Masuknya kebudayaan Hindu di beberapa daerah di pulau Jawa menjadi titik awal zaman sejarah
tulis menulis di Indonesia. Tulisan dengan huruf Pallawa yang berisi sastra, agama, sejarah, etika
menjadi sumber pendidikan golongan raja-raja dan bangsawan. Pendidikan mengharuskan anak-
anak, pemuda dan orang dewasa mempelajari huruf Pallawa. Zaman pemerintahan Erlangga
(990-1049) banyak buku-buku bahasa, sastra, hukum, filsafat diterjemahkan ke bahasa Jawa
kuno (Kawi) sehingga lahirlah guru-guru profesional pada zamannya. Seorang guru profesional
harus lahir dari kasta Brahmana sedang muridnya bisa terdiri dari kasta Brahmana sendiri sandar
2 kasta di bawahnya, sebab kasta sudra tidak diperkenankan menjadi murid.
56Puncak pendidikan Budha dicapai pada zaman Sriwijaya. Guru terkenal pada zaman Sriwijaya
ialah Darmapala dari Nalanda. Tahun 685, I Tsing (seorang Budhis Cina) yang pulang dari India
singgah di Sriwijaya menerjemahkan 100 buku agama Budha ke dalam bahasa Cina. Bermula
dari hal ini, agama Budha banyak dipelajari orang-orang sehingga akhirnya Budha berkembang
di pulau Jawa.
Pada abad ke-13 Islam masuk ke Indonesia.
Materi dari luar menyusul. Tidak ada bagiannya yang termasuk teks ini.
-- ==== Sys2Proof/Laws/Command.lean ====
section
/-! SUPPORT. What the command interpreter's shared operations do, said once. -/

namespace Sys2Proof.Machine

variable {s : State} {c : Packet}

/-- Reads of host memory change only what the device has put out. -/
theorem foldl_cacheRead (l : List Dword) (s : State) : ∃ x : List HostOut,
    l.foldl (fun s a => s.out (.cacheRead a false)) s = s.modHost fun h => { h with log := h.log ++ x } := by
  induction l generalizing s with
  | nil => exact ⟨[], by simp [State.modHost]⟩
  | cons a l ih =>
    obtain ⟨x, hx⟩ := ih (s.out (.cacheRead a false))
    exact ⟨.cacheRead a false :: x, by rw [List.foldl_cons, hx]; simp [State.out, State.modHost]⟩

/-- Reading the slots of a ring changes only what the device has put out. -/
theorem readSlots_log (s : State) (r n : Nat) : ∃ x : List HostOut,
    s.readSlots r n = s.modHost fun h => { h with log := h.log ++ x } := foldl_cacheRead _ s

/-- A packet taken up changes only what the device has put out and the ring served last. -/
theorem served_eq (s : State) (c : Packet) : ∃ x : List HostOut,
    s.served c = { s with host := { s.host with log := s.host.log ++ x, lastServed := c.ring } } := by
  obtain ⟨x, hx⟩ := readSlots_log s c.ring.toNat c.length.toNat
  exact ⟨x, by simp [State.served, hx, State.modHost]⟩

@[simp] theorem served_cmds (s : State) (c : Packet) : (s.served c).cmds = s.cmds := by
  obtain ⟨x, hx⟩ := served_eq s c; rw [hx]
@[simp] theorem served_clk (s : State) (c : Packet) : (s.served c).clk = s.clk := by
  obtain ⟨x, hx⟩ := served_eq s c; rw [hx]
@[simp] theorem served_isl (s : State) (c : Packet) : (s.served c).isl = s.isl := by
  obtain ⟨x, hx⟩ := served_eq s c; rw [hx]
@[simp] theorem served_part (s : State) (c : Packet) : (s.served c).part = s.part := by
  obtain ⟨x, hx⟩ := served_eq s c; rw [hx]
@[simp] theorem served_mem (s : State) (c : Packet) : (s.served c).mem = s.mem := by
  obtain ⟨x, hx⟩ := served_eq s c; rw [hx]
@[simp] theorem served_port (s : State) (c : Packet) : (s.served c).port = s.port := by
  obtain ⟨x, hx⟩ := served_eq s c; rw [hx]
@[simp] theorem served_fab (s : State) (c : Packet) : (s.served c).fab = s.fab := by
  obtain ⟨x, hx⟩ := served_eq s c; rw [hx]
@[simp] theorem served_bar (s : State) (c : Packet) : (s.served c).bar = s.bar := by
  obtain ⟨x, hx⟩ := served_eq s c; rw [hx]
@[simp] theorem served_pwr (s : State) (c : Packet) : (s.served c).pwr = s.pwr := by
  obtain ⟨x, hx⟩ := served_eq s c; rw [hx]
@[simp] theorem served_snap (s : State) (c : Packet) : (s.served c).snap = s.snap := by
  obtain ⟨x, hx⟩ := served_eq s c; rw [hx]
@[simp] theorem served_fw (s : State) (c : Packet) : (s.served c).fw = s.fw := by
  obtain ⟨x, hx⟩ := served_eq s c; rw [hx]
@[simp] theorem served_claims (s : State) (c : Packet) : (s.served c).claims = s.claims := by
  obtain ⟨x, hx⟩ := served_eq s c; rw [hx]
@[simp] theorem served_dev (s : State) (c : Packet) : (s.served c).host.dev = s.host.dev := by
  obtain ⟨x, hx⟩ := served_eq s c; rw [hx]
@[simp] theorem served_getCr (s : State) (c : Packet) (r : Nat) : (s.served c).getCr r = s.getCr r := by
  obtain ⟨x, hx⟩ := served_eq s c; rw [hx]; rfl

/-- A packet taken up and not held runs on the served state, and its ring moves on. -/
theorem fetch_fetched (op : Half) (start : Nat → State → State) (h : Fetched s c) :
    s.fetch c op start = (start s.clk.now (s.served c)).advanceCi c.ring.toNat c.length.toNat := by
  obtain ⟨h1, h2, h3, h4, h5, h6, h7, h8, h9⟩ := h
  have e0 : (((s.getCr c.ring.toNat).piRead - (s.getCr c.ring.toNat).ci).toNat = 0) = False := by
    simp only [eq_iff_iff, iff_false]; omega
  have e1 : ((s.getCr c.ring.toNat).slots < c.length.toNat) = False := by simp only [eq_iff_iff, iff_false]; omega
  have e2 : (((s.getCr c.ring.toNat).piRead - (s.getCr c.ring.toNat).ci).toNat < c.length.toNat) = False := by
    simp only [eq_iff_iff, iff_false]; omega
  have en : min ((s.getCr c.ring.toNat).piRead - (s.getCr c.ring.toNat).ci).toNat (max 1 c.length.toNat) = c.length.toNat := by omega
  have e3 : (c.fence && (s.served c).owing c.ring.toNat) = false := by
    unfold State.owing at h9 ⊢
    rw [served_cmds]
    exact h9
  obtain ⟨x, hx⟩ := readSlots_log s c.ring.toNat c.length.toNat
  have e4 : (s.readSlots c.ring.toNat c.length.toNat).clk = s.clk := by rw [hx]; rfl
  unfold State.fetch
  simp only [h1, h2, h3, h4, h5, h6, e0, e1, e2, en, if_false, Bool.not_true, Bool.false_or, or_self, Bool.false_eq_true]
  change (if (c.fence && (s.served c).owing c.ring.toNat) = true then _ else _) = _
  rw [e3]
  change (start (s.readSlots c.ring.toNat c.length.toNat).clk.now _).advanceCi _ _ = _
  rw [e4]
  rfl

/-- A packet taken up that passes its checks, and whose body replies, is answered on the state the body leaves. -/
theorem command_reply {op : Half} {extra : State → List (Nat × Half × Half)} {body : Nat → State → Run} {r : Rep} {t : State}
    (h : Fetched s c) (p : Passes (s.served c) c op (extra (s.served c))) (hb : body s.clk.now (s.served c) = .reply r t) :
    s.command c op extra body = t.answered c op r.status r.detail r.r0 r.r1 r.r2 := by
  obtain ⟨o, ho, hc⟩ := p
  unfold State.command
  rw [ho]
  simp only [fetch_fetched _ _ h, hc, hb]
  rfl

/-- One whose effect follows its reply. -/
theorem command_first {op : Half} {extra : State → List (Nat × Half × Half)} {body : Nat → State → Run} {r : Rep} {t : State}
    {f : State → State} (h : Fetched s c) (p : Passes (s.served c) c op (extra (s.served c)))
    (hb : body s.clk.now (s.served c) = .first r t f) :
    s.command c op extra body = (f (t.record c op 0 r.status r.detail r.r0 r.r1 r.r2)).advanceCi c.ring.toNat c.length.toNat := by
  obtain ⟨o, ho, hc⟩ := p
  unfold State.command
  rw [ho]
  simp only [fetch_fetched _ _ h, hc, hb]

/-- One that begins a long command. -/
theorem command_long {op : Half} {extra : State → List (Nat × Half × Half)} {body : Nat → State → Run} {r : Rep} {l : LongCmd}
    {f : State → State} (h : Fetched s c) (p : Passes (s.served c) c op (extra (s.served c)))
    (hb : body s.clk.now (s.served c) = .long r l f) :
    s.command c op extra body = (f (({ s.served c with cmds := { (s.served c).cmds with
        long := (s.served c).cmds.long ++ [l] } } : State).record c op 0 r.status r.detail r.r0 r.r1 r.r2)).advanceCi
      c.ring.toNat c.length.toNat := by
  obtain ⟨o, ho, hc⟩ := p
  unfold State.command
  rw [ho]
  simp only [fetch_fetched _ _ h, hc, hb]

/-- A command without further checks that replies at once. -/
theorem simple_reply {op : Half} {body : State → Rep × State} (h : Fetched s c) (p : Passes (s.served c) c op []) :
    s.simple c op body = (body (s.served c)).2.answered c op (body (s.served c)).1.status (body (s.served c)).1.detail
      (body (s.served c)).1.r0 (body (s.served c)).1.r1 (body (s.served c)).1.r2 := by
  unfold State.simple
  exact command_reply h p rfl

/-- A long command that nothing refuses is accepted, where it does not wait for the data plane. -/
theorem startLong_accepted {op : Half} {o : OpSpec} (plane : Bool) (b : State → State) (ho : opSpec op.toNat = some o)
    (h1 : s.host.dev ≠ 2) (h2 : s.fullFor c.part = none) (h3 : (plane && s.pwr.deepIdle) = false) :
    s.startLong c op s.clk.now plane b = .long (rep sAccepted 0) (acceptedCmd s c op o .accepted) b := by
  unfold State.startLong
  rw [if_neg fun h => h1 h.1, ho, h2]
  simp [h3, acceptedCmd]

/-- A command that answers OK on the state it leaves. -/
theorem command_okay {op : Half} {extra : State → List (Nat × Half × Half)} {body : Nat → State → Run} {t : State}
    (h : Takes s c op (extra (s.served c))) (hb : body s.clk.now (s.served c) = .reply okRep t) :
    s.command c op extra body = t.okay c op := by
  rw [command_reply h.1 h.2 hb, State.okay, okRep, rep]

/-- A command that its object's state refuses. -/
theorem command_wrong {op : Half} {extra : State → List (Nat × Half × Half)} {body : Nat → State → Run} {d : Nat}
    (h : Takes s c op (extra (s.served c))) (hb : body s.clk.now (s.served c) = (s.served c).wrong d) :
    s.command c op extra body = (s.served c).turnedAway c op (BitVec.ofNat 16 d) := by
  rw [command_reply h.1 h.2 hb, State.turnedAway, rep]

/-- A long command that is accepted. -/
theorem command_begun {op : Half} {extra : State → List (Nat × Half × Half)} {body : Nat → State → Run} {plane : Bool}
    {f : State → State} (h : Takes s c op (extra (s.served c))) (r : Roomy (s.served c) c)
    (hp : (plane && (s.served c).pwr.deepIdle) = false)
    (hb : body s.clk.now (s.served c) = (s.served c).startLong c op s.clk.now plane f) :
    s.command c op extra body = (s.served c).begun c op f := by
  obtain ⟨hf, o, ho, hc⟩ := h
  have e := startLong_accepted (s := s.served c) (c := c) (op := op) (o := o) plane f ho r.1 r.2 hp
  rw [served_clk] at e
  rw [command_long (r := rep sAccepted 0) (l := acceptedCmd (s.served c) c op o .accepted) (f := f) hf ⟨o, ho, hc⟩ (hb.trans e)]
  unfold State.begun State.accepting
  rw [ho]
  rfl

/-- A packet taken up that fails a check is answered with its error, and nothing else happens. -/
theorem command_refused {op : Half} {extra : State → List (Nat × Half × Half)} {o : OpSpec} {st d : Half} (body : Nat → State → Run)
    (h : Fetched s c) (ho : opSpec op.toNat = some o) (p : (s.served c).checkCmd c o (extra (s.served c)) = some (st, d)) :
    s.command c op extra body = (s.served c).answered c op st d 0 0 0 := by
  unfold State.command
  rw [ho]
  simp only [fetch_fetched _ _ h, p]
  rfl

end Sys2Proof.Machine
end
Kerajaan Islam pertama di Jawa ialah Demak, di
Aceh Samudra Pasai, di Sulawesi kerajaan Goa dengan Raja Goa Alaudin dan di daerah Maluku
Kesultanan Ternate. Dari kerajaan-kerajaan itulah menjadi pusat penyebaran agama Islam
sehingga Islam tersebar ke seluruh nusantara. Bermula dari penyebaran Islam di dalamnya
inklusif pendidikan bercorak Islam tradisional dikembangkan. Sebagai pusat perkembangan
Islam, para kiai mendirikan pondok pesantren. Dalam pondok pesantren itu para kiai hidup
bersama santri memperdalam agama Islam.
Penyelenggaraan pendidikan agama Islam masih bersifat perorangan. Para kiai membina umat
Islam di daerahnya masing-masing dengan mendirikan pondok pesantren. Terkenallah peran
Walisanga di Jawa, para syeh Minangkabau dan pada akhirnya berdiri kesultanan-kesultanan
sebagai pusat pemerintahan dan pusat penyebaran Islam.
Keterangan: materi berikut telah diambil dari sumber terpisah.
-- ==== Sys2Proof/Tests/Slice0.lean ====
section
/-! SUPPORT. Small tests: operands that no image can hold, worked values of the spec, and for each statement with
hypotheses a state and operands that meet them. -/

set_option linter.unusedVariables false
set_option Elab.async false

namespace Sys2Proof.Tests

open Sys2Proof Sys2Proof.Machine

/-! ### Small states -/

/-- A module in READY with command ring 0 (four slots filled) and completion ring 0 enabled, and rings 1 with their addresses. -/
def ready : State :=
  { State.reset with
    fw := { Firmware.reset with starting := none },
    mem := { Mem.reset with valid := true },
    host := { HostIf.reset with
      dev := 1,
      cmd := [(0, { CmdRing.reset with base := 0x10000, piAddr := 0x8000, ciAddr := 0x8040, ctrl := 0x601, st := .enabled, piRead := 4 }),
              (1, { CmdRing.reset with base := 0x20000, piAddr := 0x8080, ciAddr := 0x80C0 })],
      comp := [(0, { CompRing.reset with base := 0x30000, piAddr := 0x8100, ciAddr := 0x8140, ctrl := 0x601, st := .enabled }),
               (1, { CompRing.reset with base := 0x40000, piAddr := 0x8180, ciAddr := 0x81C0 })] } }

/-- A command packet of `len` slots with these parameter bytes. -/
def cmd (len : Half) (body : List Byte) : Packet := ⟨0, false, 1, 0, 7, 0, len, 0, body⟩

/-- `ready` with one island in a state. -/
def withIsl (v : Island) : State := { ready with isl := [(0, v)] }

/-- An island that runs and has issued nothing. -/
def running : Island := { Island.reset with st := stRunning }

/-- Site of the first slot of a bundle on island 0. -/
def site : Site := ⟨0, false, 0⟩

/-- The checks of `Takes`, as one value. -/
def takesB (s : State) (c : Packet) (op : Half) (extra : List (Nat × Half × Half)) : Bool :=
  let r := c.ring.toNat
  let q := s.getCr r
  q.active && s.serving && s.cqRoom r && (s.cmds.fenced.find? (·.pkt.ring = c.ring)).isNone && !c.poison &&
    decide (c.length.toNat ≠ 0) && decide (c.length.toNat ≤ q.slots) && decide (c.length.toNat ≤ (q.piRead - q.ci).toNat) &&
    !(c.fence && s.owing r) &&
    match opSpec op.toNat with
    | some o => ((s.served c).checkCmd c o extra).isNone
    | none => false

/-- A packet that passes them is taken up and passes its checks. -/
theorem takes_of {s : State} {c : Packet} {op : Half} {extra : List (Nat × Half × Half)} (h : takesB s c op extra = true) :
    Takes s c op extra := by
  unfold takesB at h
  simp only [Bool.and_eq_true, decide_eq_true_eq, Bool.not_eq_true', Option.isNone_iff_eq_none] at h
  obtain ⟨⟨⟨⟨⟨⟨⟨⟨⟨h1, h2⟩, h3⟩, h4⟩, h5⟩, h6⟩, h7⟩, h8⟩, h9⟩, h10⟩ := h
  refine ⟨⟨h1, h2, h3, h4, h5, h6, h7, h8, h9⟩, ?_⟩
  split at h10
  · exact ⟨_, by assumption, by simpa using h10⟩
  · cases h10


/-! ### Witnesses: slots -/

/-- An island with X1 = 2 and one wait. -/
def runX : Island := { running with x := [(1, 2)] }

theorem witness_StepRunsTheFrontCommand : ({ ready with pending := [.refclkLoss] } : State).pending = [.refclkLoss] := rfl

theorem witness_EmptyQueueTicksTheLighthouseCounter : State.reset.pending = [] ∧ State.reset.clk.lit = true ∧
    ({ State.reset with clk := ⟨0, 0, 0, none, false⟩ } : State).clk.lit = false := ⟨rfl, rfl, rfl⟩

theorem witness_ABundleIssuesAtTheNextIssueCycle : (withIsl running).canIssue 0 = true ∧ running.ended = false ∧
    running.sched = [] ∧ running.imemErr = [] ∧ running.imemHard = [] := by decide

theorem witness_AStoppedIslandIssuesNothing : ready.canIssue 0 = false := by decide

theorem witness_issue : ((withIsl running).issue site).2 = some 0 := by decide

theorem witness_AnAluResultIsReadFromTheNextCycle : (((withIsl running).issue site).1.getIsl 0).sched = [] := by decide

theorem witness_ScalarMemorySlotsScheduleTheirAccesses :
    let r := ((withIsl runX).issue site).1
    (r.opened 0 0).spOutside 0 0 8 = none ∧ bankCheck (r.getIsl 0).banks ((granules 0 8).map fun b => (1, b)) = none ∧
    ((r.getIsl 0).getX 0).toNat = 0 ∧ ((r.getIsl 0).getX 1).toNat ≠ 0 ∧ (r.opened 0 0).spOutside 0 0 4 = none ∧
    (r.opened 0 0).spOutside 0 (spSize - 8) 8 = none := by decide

theorem witness_TheBranchSlotSetsTheNextBundle :
    let v := ((withIsl runX).issue site).1.getIsl 0
    v.curPc < 1 ∧ v.getX 1 ≠ 0 ∧ v.getX 0 = 0 ∧ v.loopsWas.length < 4 := by decide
Tujuan pendidikan Islam pada saat itu adalah mengabdi sepenuhnya kepada Allah sesuai
dengan tuntunan rasul Muhammad SAW ( Al Qur’an dan Sunah). Materi pendidikan yang
diberikan para kiai adalah keimanan, ketaqwaan, dan akhlaq. Untuk memperdalam ilmu tauhid
diberikan juga Arkanul Iman.
1. membaca Al Qur’an;
3. keimanan;
4. akhlaq.
Cara belajar saat itu adalah dengan model sorogan dan klasikal. Model sorogan atau individual
dilakukan dengan anak santri duduk bersila berhadapan dengan guru gaji untuk membaca Al
Qur’an, secara bergantian satu persatu sesuai dengan kemajuannya masing-masing. Demikian
pula dalam hal belajar berwudlu, salat seorang santri dibimbing langsung oleh guru. Pendidikan
akhlaq diberikan secara klasikal, guru bercerita tentang tarikh nabi, Sabat nabi, sifat-sifat terpuji
atau yang tercela dengan materi para tokoh pada zamannya. Lama belajar tidak ditentukan,
sangat bergantung pada kemampuan, kerajinan dan kemauan anak. Karena itu belajar tidak
dipungut biaya. Hal ini berlangsung sampai masuknya kebudayaan barat.